Hands sweating on the wheel
Driving down the boulevard.
I hear the laughter
From the backseat erupting,
The snoring man in front
Was just so funny.
Joking with my friends
I didn’t see what was ahead.
The impact of the crash
Left my head feeling funny.
Looking around
I saw it,
All the blood.

He appeared dead
As they lifted him from the car.
Tears fall from my eyes,
What if I’m the reason he dies?
As I collapse
To the ground,
The most beautiful voice
Whispers,
“Please, don’t cry.”
I hear the sirens
As they take him away.
“Please just let him be okay.”

The second poem I wrote shortly after his death. I couldn’t stand being around my family. They honestly couldn’t know how I felt. Not only did I lose my boyfriend, I lost my best friend. So, I drove. It’s called Long Miles Ahead.
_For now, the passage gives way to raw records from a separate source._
-- ==== Sys2Proof/Laws/Raise.lean ====
section
/-!
SUPPORT. What an occurrence of an FLT source leaves as it was inside FLT and the device's own state: every binding, every
configuration register, every repair count; and that it only adds pending bits (R416, R419).
-/
namespace Sys2Proof.Laws
open Sys2Proof Sys2Proof.Machine

set_option Elab.async false

/-- What an occurrence writes of FLT and of the device's own state. -/
structure RaiseKeeps (s t : State) : Prop where
  sys : t.sys = { s.sys with errMin := t.sys.errMin }
  flt : t.flt = { s.flt with
    pend := t.flt.pend
    pinPend := t.flt.pinPend
    freshPend := t.flt.freshPend
    freshEvt := t.flt.freshEvt
    raw := t.flt.raw
    steps := t.flt.steps
    last := t.flt.last
    delivered := t.flt.delivered
    deferred := t.flt.deferred
    chipReq := t.flt.chipReq
    coreResets := t.flt.coreResets
    rldFailed := t.flt.rldFailed
    mirror := t.flt.mirror
    history := t.flt.history
    historyTotal := t.flt.historyTotal }
  pend : ∀ n, s.flt.pend.getLsbD n = true → t.flt.pend.getLsbD n = true
  chip : s.flt.chipReq = true → t.flt.chipReq = true

theorem RaiseKeeps.refl {s : State} : RaiseKeeps s s := ⟨rfl, rfl, fun _ h => h, fun h => h⟩

theorem RaiseKeeps.trans {s t u : State} (h : RaiseKeeps s t) (g : RaiseKeeps t u) : RaiseKeeps s u := by
  refine ⟨?_, ?_, fun n e => g.pend n (h.pend n e), fun e => g.chip (h.chip e)⟩
  · rw [g.sys, h.sys]
  · rw [g.flt, h.flt]

/-- A change elsewhere. -/
theorem RaiseKeeps.other {s t : State} (h : t.sys = s.sys) (g : t.flt = s.flt) : RaiseKeeps s t :=
  ⟨by rw [h], by rw [g], fun _ e => g ▸ e, fun e => g ▸ e⟩

theorem RaiseKeeps.step {s t u : State} (h : RaiseKeeps s t) (e : u.sys = t.sys) (g : u.flt = t.flt) : RaiseKeeps s u :=
  h.trans (.other e g)

theorem RaiseKeeps.foldl {α : Type} (g : State → α → State) (hg : ∀ u x, RaiseKeeps u (g u x)) (l : List α) :
    ∀ s, RaiseKeeps s (l.foldl g s) := by
  induction l with
  | nil => exact fun _ => .refl
  | cons x l ih => exact fun s => (hg s x).trans (ih _)

theorem getLsbD_setBit_640 (m : BitVec 640) (k n : Nat) (h : m.getLsbD n = true) : (setBit m k).getLsbD n = true := by
  simp [setBit, h]

theorem addFaultRecord_keeps (r : FaultRecord) (f : Flt) :
    addFaultRecord r f = { f with history := (addFaultRecord r f).history, historyTotal := (addFaultRecord r f).historyTotal } := by
  unfold addFaultRecord
  split <;> (try split) <;> rfl

theorem fltOccur_keeps (k : Nat) (s : State) : RaiseKeeps s (fltOccur k s) := by
  unfold fltOccur
  extract_lets f c cfg f1 rung pin d f2 f3
  split
  · exact ⟨rfl, rfl, fun _ h => h, fun h => h⟩
  · have e : f3 = { f2 with history := f3.history, historyTotal := f3.historyTotal } := by
      by_cases hc : c = 0
      · have : f3 = f2 := if_pos hc
        rw [this]
      · have : f3 = addFaultRecord _ f2 := if_neg hc
        rw [this]; exact addFaultRecord_keeps _ f2
    refine ⟨?_, ?_, ?_, ?_⟩
    · show (if pin then { s.sys with errMin := true } else s.sys) = _
      split <;> rfl
    · show f3 = _
      rw [e]
    · intro n h
      show f3.pend.getLsbD n = true
      rw [e]
      exact getLsbD_setBit_640 _ _ _ h
    · intro h
      show f3.chipReq = true
      rw [e]
      show (f.chipReq || _) = true
      rw [show f.chipReq = true from h]; rfl

theorem engineFaultW_keeps (rz : Nat → State → State) (hz : ∀ j s, RaiseKeeps s (rz j s)) (e : EngIx) (s : State) :
    RaiseKeeps s (engineFaultW rz e s) := by
  unfold engineFaultW
  cases drives s e with
  | none =>
    simp only
    split
    · exact .refl
    · refine RaiseKeeps.trans ?_ (hz _ _)
      exact .other rfl rfl
  | some a =>
    simp only
    split
    · exact .refl
    · refine RaiseKeeps.trans ?_ (hz _ _)
      exact .other (by simp [actInhibit]) (by simp [actInhibit])

/-- What is written for one BLK holds when the raises inside it hold. -/
theorem blkReset_keeps (rz : Nat → State → State) (hz : ∀ j s, RaiseKeeps s (rz j s)) (b : BlkOf) (s : State) :
    RaiseKeeps s (blkReset rz b s) := by
  have hy : ∀ j s, RaiseKeeps s (yckEventW rz j s) := fun j s => by
    unfold yckEventW; refine RaiseKeeps.trans ?_ (hz _ _); exact .other rfl rfl
  have hd : ∀ n s, RaiseKeeps s (dmaIrqW rz n s) := fun n s => by
    unfold dmaIrqW; refine RaiseKeeps.trans ?_ (hz _ _); exact .other rfl rfl
  have hr : ∀ q s, RaiseKeeps s (rung2SkipW rz q s) := fun q s => by
    unfold rung2SkipW; refine RaiseKeeps.trans ?_ (hz _ _); exact .other rfl rfl
  have hg : ∀ n s, RaiseKeeps s (requesterGone n s) := fun n s =>
    .other (requesterGone_frame (k := { hqm := true, stc := true }) Frame.refl rfl).keep_sys
      (requesterGone_frame (k := { hqm := true, stc := true }) Frame.refl rfl).keep_flt
  unfold blkReset
  split
  · split
    · refine RaiseKeeps.trans ?_ (hg _ _)
      exact ⟨rfl, rfl, fun _ h => h, fun h => h⟩
    · exact .refl
  · split
    · exact .other rfl rfl
    · exact .refl
  · unfold poolResetW
    refine RaiseKeeps.trans ?_ (RaiseKeeps.foldl _ (fun u x => hr x u) _ _)
    exact .other rfl rfl
  · split
    · exact engineFaultW_keeps rz hz _ _
    · exact .refl
  · exact .other rfl rfl
  · split
    · unfold yarnLostW
      extract_lets y o z w u
      split
      · exact .refl
      · have hu : RaiseKeeps s u := by
          refine RaiseKeeps.trans ?_ (hy _ _)
          exact .other rfl rfl
        have hp : ∀ v, RaiseKeeps v (enterPreamble rz v) := fun v => by
          unfold enterPreamble
          refine RaiseKeeps.trans ?_ (hy _ _)
          exact .other (by simp [withdrawQueued, preambleAborts]) (by simp [withdrawQueued, preambleAborts])
        split
        · exact hu.trans (hp u)
        · split
          · exact hu
          · split
            · exact hu.step (by simp) (by simp)
            · exact hu.trans (hp u)
    · exact .refl
  · exact .other rfl rfl
  · split
    · unfold chanAbortW
      extract_lets c
      split
      · refine RaiseKeeps.trans ?_ (hd _ _)
        refine .other ?_ ?_
        · exact (writeLE_frame (k := { mem := true }) Frame.refl rfl).keep_sys
        · exact (writeLE_frame (k := { mem := true }) Frame.refl rfl).keep_flt
      · refine RaiseKeeps.trans ?_ (hd _ _)
        refine .other ?_ ?_
        · exact (writeLE_frame (k := { mem := true }) Frame.refl rfl).keep_sys
        · exact (writeLE_frame (k := { mem := true }) Frame.refl rfl).keep_flt
      · exact .other rfl rfl
      · exact .refl
    · exact .refl
  · exact .other rfl rfl
  · unfold rldOut
    split
    · exact .refl
    · exact ⟨rfl, rfl, fun _ h => h, fun h => h⟩
  · exact .refl

theorem raiseN_keeps (n : Nat) : ∀ k s, RaiseKeeps s (raiseN n k s) := by
  induction n with
  | zero => exact fun k s => fltOccur_keeps k s
  | succ n ih =>
    intro k s
    unfold raiseN
    extract_lets live blk esc s1 s2
    have h1 : RaiseKeeps s s1 := by
      show RaiseKeeps s (if _ then _ else _)
      split
      · exact (fltOccur_keeps k s).step (by simp) (by simp)
      · exact fltOccur_keeps k s
    have h2 : RaiseKeeps s s2 := by
      show RaiseKeeps s (if _ then _ else _)
      split
      · exact h1.trans (blkReset_keeps _ ih _ _)
      · exact h1
    split
    · exact .refl
    · split
      · exact h2.trans (fltOccur_keeps 174 s2)
      · exact h2

/-- What one occurrence leaves. -/
theorem raise_keeps (k : Nat) (s : State) : RaiseKeeps s (raise k s) := raiseN_keeps 8 k s

/-- What several occurrences leave. -/
theorem raiseAll_keeps (ks : List Nat) (s : State) : RaiseKeeps s (raiseAll ks s) :=
  RaiseKeeps.foldl _ (fun u x => raise_keeps x u) (rising ks) s

@[simp] theorem raise_sys_inReset (k : Nat) (s : State) : (raise k s).sys.inReset = s.sys.inReset := by rw [(raise_keeps k s).sys]
@[simp] theorem raise_sys_porHold (k : Nat) (s : State) : (raise k s).sys.porHold = s.sys.porHold := by rw [(raise_keeps k s).sys]
@[simp] theorem raise_sys_rstLow (k : Nat) (s : State) : (raise k s).sys.rstLow = s.sys.rstLow := by rw [(raise_keeps k s).sys]
@[simp] theorem raise_sys_strap (k : Nat) (s : State) : (raise k s).sys.strap = s.sys.strap := by rw [(raise_keeps k s).sys]
@[simp] theorem raise_sys_phase (k : Nat) (s : State) : (raise k s).sys.phase = s.sys.phase := by rw [(raise_keeps k s).sys]
@[simp] theorem raise_sys_post (k : Nat) (s : State) : (raise k s).sys.post = s.sys.post := by rw [(raise_keeps k s).sys]
@[simp] theorem raise_sys_unloadLow (k : Nat) (s : State) : (raise k s).sys.unloadLow = s.sys.unloadLow := by rw [(raise_keeps k s).sys]
@[simp] theorem raise_sys_plActive (k : Nat) (s : State) : (raise k s).sys.plActive = s.sys.plActive := by rw [(raise_keeps k s).sys]
@[simp] theorem raise_sys_refugeEpoch (k : Nat) (s : State) : (raise k s).sys.refugeEpoch = s.sys.refugeEpoch := by rw [(raise_keeps k s).sys]
@[simp] theorem raise_sys_shares (k : Nat) (s : State) : (raise k s).sys.shares = s.sys.shares := by rw [(raise_keeps k s).sys]
@[simp] theorem raise_sys_sharesLost (k : Nat) (s : State) : (raise k s).sys.sharesLost = s.sys.sharesLost := by rw [(raise_keeps k s).sys]
@[simp] theorem raise_sys_refugeUnconsumed (k : Nat) (s : State) : (raise k s).sys.refugeUnconsumed = s.sys.refugeUnconsumed := by rw [(raise_keeps k s).sys]
@[simp] theorem raise_sys_permitIn (k : Nat) (s : State) : (raise k s).sys.permitIn = s.sys.permitIn := by rw [(raise_keeps k s).sys]
@[simp] theorem raise_sys_permitEarned (k : Nat) (s : State) : (raise k s).sys.permitEarned = s.sys.permitEarned := by rw [(raise_keeps k s).sys]
@[simp] theorem raise_sys_permitDelayOn (k : Nat) (s : State) : (raise k s).sys.permitDelayOn = s.sys.permitDelayOn := by rw [(raise_keeps k s).sys]
@[simp] theorem raise_sys_snsInt (k : Nat) (s : State) : (raise k s).sys.snsInt = s.sys.snsInt := by rw [(raise_keeps k s).sys]
@[simp] theorem raise_sys_paFault (k : Nat) (s : State) : (raise k s).sys.paFault = s.sys.paFault := by rw [(raise_keeps k s).sys]
@[simp] theorem raise_sys_pads (k : Nat) (s : State) : (raise k s).sys.pads = s.sys.pads := by rw [(raise_keeps k s).sys]
@[simp] theorem raise_sys_mux (k : Nat) (s : State) : (raise k s).sys.mux = s.sys.mux := by rw [(raise_keeps k s).sys]
@[simp] theorem raise_sys_safeCommit (k : Nat) (s : State) : (raise k s).sys.safeCommit = s.sys.safeCommit := by rw [(raise_keeps k s).sys]
@[simp] theorem raise_sys_ms (k : Nat) (s : State) : (raise k s).sys.ms = s.sys.ms := by rw [(raise_keeps k s).sys]
@[simp] theorem raise_sys_tsBase (k : Nat) (s : State) : (raise k s).sys.tsBase = s.sys.tsBase := by rw [(raise_keeps k s).sys]
@[simp] theorem raise_sys_tsSet (k : Nat) (s : State) : (raise k s).sys.tsSet = s.sys.tsSet := by rw [(raise_keeps k s).sys]
@[simp] theorem raise_sys_rdata (k : Nat) (s : State) : (raise k s).sys.rdata = s.sys.rdata := by rw [(raise_keeps k s).sys]
@[simp] theorem raise_sys_latched (k : Nat) (s : State) : (raise k s).sys.latched = s.sys.latched := by rw [(raise_keeps k s).sys]
@[simp] theorem raise_sys_staged (k : Nat) (s : State) : (raise k s).sys.staged = s.sys.staged := by rw [(raise_keeps k s).sys]
@[simp] theorem raise_sys_spinRequested (k : Nat) (s : State) : (raise k s).sys.spinRequested = s.sys.spinRequested := by rw [(raise_keeps k s).sys]
@[simp] theorem raise_sys_cleanStop (k : Nat) (s : State) : (raise k s).sys.cleanStop = s.sys.cleanStop := by rw [(raise_keeps k s).sys]
@[simp] theorem raise_sys_coastEpoch (k : Nat) (s : State) : (raise k s).sys.coastEpoch = s.sys.coastEpoch := by rw [(raise_keeps k s).sys]
@[simp] theorem raise_sys_journalDone (k : Nat) (s : State) : (raise k s).sys.journalDone = s.sys.journalDone := by rw [(raise_keeps k s).sys]
@[simp] theorem raise_sys_unlocks (k : Nat) (s : State) : (raise k s).sys.unlocks = s.sys.unlocks := by rw [(raise_keeps k s).sys]
@[simp] theorem raise_flt_regs (k : Nat) (s : State) : (raise k s).flt.regs = s.flt.regs := by rw [(raise_keeps k s).flt]
@[simp] theorem raise_flt_laneMap (k : Nat) (s : State) : (raise k s).flt.laneMap = s.flt.laneMap := by rw [(raise_keeps k s).flt]
@[simp] theorem raise_flt_srvMap (k : Nat) (s : State) : (raise k s).flt.srvMap = s.flt.srvMap := by rw [(raise_keeps k s).flt]
@[simp] theorem raise_flt_bindErr (k : Nat) (s : State) : (raise k s).flt.bindErr = s.flt.bindErr := by rw [(raise_keeps k s).flt]
@[simp] theorem raise_flt_role (k : Nat) (s : State) : (raise k s).flt.role = s.flt.role := by rw [(raise_keeps k s).flt]
@[simp] theorem raise_flt_staged (k : Nat) (s : State) : (raise k s).flt.staged = s.flt.staged := by rw [(raise_keeps k s).flt]
@[simp] theorem raise_flt_warm (k : Nat) (s : State) : (raise k s).flt.warm = s.flt.warm := by rw [(raise_keeps k s).flt]
@[simp] theorem raise_flt_chipTimes (k : Nat) (s : State) : (raise k s).flt.chipTimes = s.flt.chipTimes := by rw [(raise_keeps k s).flt]
@[simp] theorem raise_flt_chipTotal (k : Nat) (s : State) : (raise k s).flt.chipTotal = s.flt.chipTotal := by rw [(raise_keeps k s).flt]
@[simp] theorem raise_flt_reseeded (k : Nat) (s : State) : (raise k s).flt.reseeded = s.flt.reseeded := by rw [(raise_keeps k s).flt]
@[simp] theorem raise_flt_injOpen (k : Nat) (s : State) : (raise k s).flt.injOpen = s.flt.injOpen := by rw [(raise_keeps k s).flt]
@[simp] theorem raise_flt_nonce (k : Nat) (s : State) : (raise k s).flt.nonce = s.flt.nonce := by rw [(raise_keeps k s).flt]
@[simp] theorem raise_flt_armed (k : Nat) (s : State) : (raise k s).flt.armed = s.flt.armed := by rw [(raise_keeps k s).flt]
@[simp] theorem raise_flt_spareUse (k : Nat) (s : State) : (raise k s).flt.spareUse = s.flt.spareUse := by rw [(raise_keeps k s).flt]
@[simp] theorem raise_flt_spareSaved (k : Nat) (s : State) : (raise k s).flt.spareSaved = s.flt.spareSaved := by rw [(raise_keeps k s).flt]
@[simp] theorem raise_flt_sramSeen (k : Nat) (s : State) : (raise k s).flt.sramSeen = s.flt.sramSeen := by rw [(raise_keeps k s).flt]
@[simp] theorem raise_flt_patrolPass (k : Nat) (s : State) : (raise k s).flt.patrolPass = s.flt.patrolPass := by rw [(raise_keeps k s).flt]
@[simp] theorem raise_flt_rldBursts (k : Nat) (s : State) : (raise k s).flt.rldBursts = s.flt.rldBursts := by rw [(raise_keeps k s).flt]
@[simp] theorem raise_flt_coreCheck (k : Nat) (s : State) : (raise k s).flt.coreCheck = s.flt.coreCheck := by rw [(raise_keeps k s).flt]
@[simp] theorem raise_flt_coreFails (k : Nat) (s : State) : (raise k s).flt.coreFails = s.flt.coreFails := by rw [(raise_keeps k s).flt]
@[simp] theorem raise_flt_clusterFailed (k : Nat) (s : State) : (raise k s).flt.clusterFailed = s.flt.clusterFailed := by rw [(raise_keeps k s).flt]
@[simp] theorem raise_flt_seqFaults (k : Nat) (s : State) : (raise k s).flt.seqFaults = s.flt.seqFaults := by rw [(raise_keeps k s).flt]
@[simp] theorem raise_flt_rungOne (k : Nat) (s : State) : (raise k s).flt.rungOne = s.flt.rungOne := by rw [(raise_keeps k s).flt]
@[simp] theorem raise_flt_failRec (k : Nat) (s : State) : (raise k s).flt.failRec = s.flt.failRec := by rw [(raise_keeps k s).flt]

end Sys2Proof.Laws
end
It sounded appropriate.

Cross country trip,
Trying to clear my head.
How did my life change?
Become so complicated?

That fateful day,
Not so long ago,
By the car
Running the red light.

Slow down
Think a little more.
Why did he have to go?
Leave me here alone?

Instead of him,
I should be gone.
My fault, my fault, my fault
How I know it’s so.

Regret
I feel deep inside.
Am I really to blame?
Wasn’t it my turn to die?

My mind goes blank
As I drive down the road.
On the horizon
Loom the long miles ahead.

When I looked up to step away from the podium. I looked out at the others mourning for the seventeen year old boy you couldn’t help but love. What I saw touched me. There was not a single dry eye. Even the whisperers had tears rolling down their cheeks.

There were a few more testimonies by family members I had met on odd occasions. When the service was over, I got up so I could hopefully make it back to school in time for fourth period.

“Abbie, wait a moment. There’s someone I want you to meet.”

Turning around to face Jacob Winters, I saw him.

Walking towards me was Alex.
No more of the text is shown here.